Сколько ни задавал вопросов Петр Иванович, странник молчал. Кажется, он заснул.
Утром его не оказалось. Он ушел.
— Ишан взбесился, — сделал вывод Алаярбек Даниарбек. — Палка две головы имеет. Выгода была — ишаном был, молитвы к престолу аллаха возносил. Прижали ему хвост — к Советам с подносом побежал, красным стал. Побренчали золотом инглизы — Музаффар поспешил подоткнуть полы халата за пояс и готов, собака, уж им служить. Плохой человек. Зачем тебе, Петр Иванович, надо было его лечить тогда, в Бальджуане? Помирал он от ран, ну и волею аллаха помер бы. Жизненный путь его кончился бы, и не пришлось бы тебе сажать его на свою лошадь, а самому идти по соли пешком. Разве посеявший семя зла соберет урожай добра? Посмотрел бы ты, Петр Иванович, на его лицо, когда я заговорил с ним: почернело оно, словно у могильного трупа. Проклятый нищий! Он сказал мне: «Да умножатся твои добродетели, но не суй нос не в свои дела, Алаярбек Даниарбек! Здесь не Самарканд и не советская власть. Ты уже поседел, а суетлив, как воробей. Ум не в годах, а в голове. А в Персии голову отрезают, даже кашлянуть не дадут…» Какое он имеет право угрожать мне, советскому человеку!
Алаярбек Даниарбек вышел, и долго еще со двора доносилась его воркотня, похожая на гудение огромного шмеля.
Известна своими горячими ветрами Хафская богом забытая степь Даке Дулинар–хор… Когда к вечеру в селение прискакали фарраши, вихри уже смели с соляной поверхности следы дервиша.

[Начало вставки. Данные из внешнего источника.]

-- ==== Sys2Proof/Config.lean ====
section
/-!
DEFINITION. What the spec leaves to the implementation, and the free values: every `opaque` constant here has
no body a proof could see, so a statement holds whatever it is.  The counter they are applied to is
`State.freeCount`, which each use advances.
-/

namespace Sys2Proof.Config

/-- A free 64-bit value: what the spec calls undefined or not specified, where the machine goes on (R189 the
value an MMA sees of a register written under it, R257 the shared items of a switched chain, R336 NEXT and
handle of a sequence written while pending, R138 and R139 orders that are not fixed, R347 bytes that may or may
not land). -/
opaque freeValue : Nat → BitVec 64

/-- A free choice between two allowed courses. -/
opaque freeBool : Nat → Bool

/-- The identity key of R379, which is not given: the identifier of each tree, by its level and number, the secret of each
hash chain of each leaf, and the salt of each leaf's signature. (Log entry 17 DESIGN CHOICE.) -/
opaque identityTree : Nat → Nat → Nat
/-- (Log entry 17 DESIGN CHOICE.) -/
opaque identitySecret : Nat → Nat → Nat → Nat → Nat
/-- (Log entry 17 DESIGN CHOICE.) -/
opaque identitySalt : Nat → Nat → Nat → Nat

/-- The fused SHA-256 hash of the root public key (R378). (Log entry 17 DESIGN CHOICE.) -/
opaque rootKeyHash : List (BitVec 8)

/-- Where a firmware image carries the root public key, its HSS signature and what that signs (R378): the layout of an image
is not given. (Log entry 17 DESIGN CHOICE.) -/
opaque firmwareKey : List (BitVec 8) → List (BitVec 8)
/-- (Log entry 17 DESIGN CHOICE.) -/
opaque firmwareSignature : List (BitVec 8) → List (BitVec 8)
/-- (Log entry 17 DESIGN CHOICE.) -/
opaque firmwareSigned : List (BitVec 8) → List (BitVec 8)

/-- The 64-bit security version that a firmware image carries (R378): the layout of an image is not given.
(Log entry 17 DESIGN CHOICE.) -/
opaque firmwareVersion : List (BitVec 8) → Nat

/-- The build id that a firmware image carries (Table D.3). (Log entry 17 DESIGN CHOICE.) -/
opaque firmwareBuild : List (BitVec 8) → Nat

/-- Firmware policy (R326, R267): which of the allowed forms POLICY asks for. (Log entry 51 DESIGN CHOICE.) -/
opaque policyFolded : Nat → Bool

/-- Physical address of a context's page-table root, whose format is internal (R296, R302).
(Log entry 17 DESIGN CHOICE.) -/
opaque pageRoot : Nat → Nat

/-- Thermal design power of the package in watts (R374, Table 0.1), by ordering code: 0 VXC-36, 1 VXP-144,
2 VXM-144. -/
def designPower : Nat → Nat
  | 0 => 560
  | 1 => 2150
  | _ => 2400

end Sys2Proof.Config
end

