-- ==== Sys2Proof/Syntax.lean ====
section
/-!
DEFINITION. The abstract syntax of Ictin and of the device's hardware steps: one constructor per row of
the opcode table.  The rows of instruction words carry the operand fields of their encoding (Tables A.8 to
A.21), each at its width and in ascending bit order.  The stall count SC and the length belong to the word
and not to the operation (Table A.8, R47): the issue in progress holds them (`Issue` of the machine), and so
it does the widening of an EXT pair.  `ext` is the prefix of R56 with the 32-bit word that follows it.  The
rows of hardware steps have no encoding; the object a step is taken for and the outside input it delivers
stand in the machine's event arguments (`EvArg`), and each docstring says which of them the step reads.
Constructors with fields stand first: Lean's runtime numbers at most 245 of those in one type.
-/

namespace Sys2Proof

Перепуганные хелендинцы забились в свои камышовые хижины и с дрожью прислушивались к раздирающим крикам старосты, с которого спускали три шкуры. Он даже не понял, за что его бьют: за умершего от голода мальчика или за какого–то неизвестного дервиша. Больше всех неистовствовал явившийся с жандармами араб. Распоряжался и приказывал он. По его настоянию всех почтенных людей Хелендэ пригнали на площадь.
— Знаете и молчите, — говорил араб. — Посидели бы на раскаленной плите — развязали бы языки!
— Благословенный эмир бухарский приказывал в подобных обстоятельствах осторожненько сдирать с заподозренных кожу. Очень это у всех развязывает язык, а?
Слова эти заставили араба резко повернуться. Мертвенно–серые губы его вытянулись в ниточку, просушенные ветром кирпично–красные щеки задергались. Глаза его вперились в дерзко улыбающуюся физиономию замешавшегося в толпу зевак Алаярбека Даниарбека. Он стоял впереди, засунув, по обыкновению, ладони за поясной платок, и с видимым интересом разглядывал араба.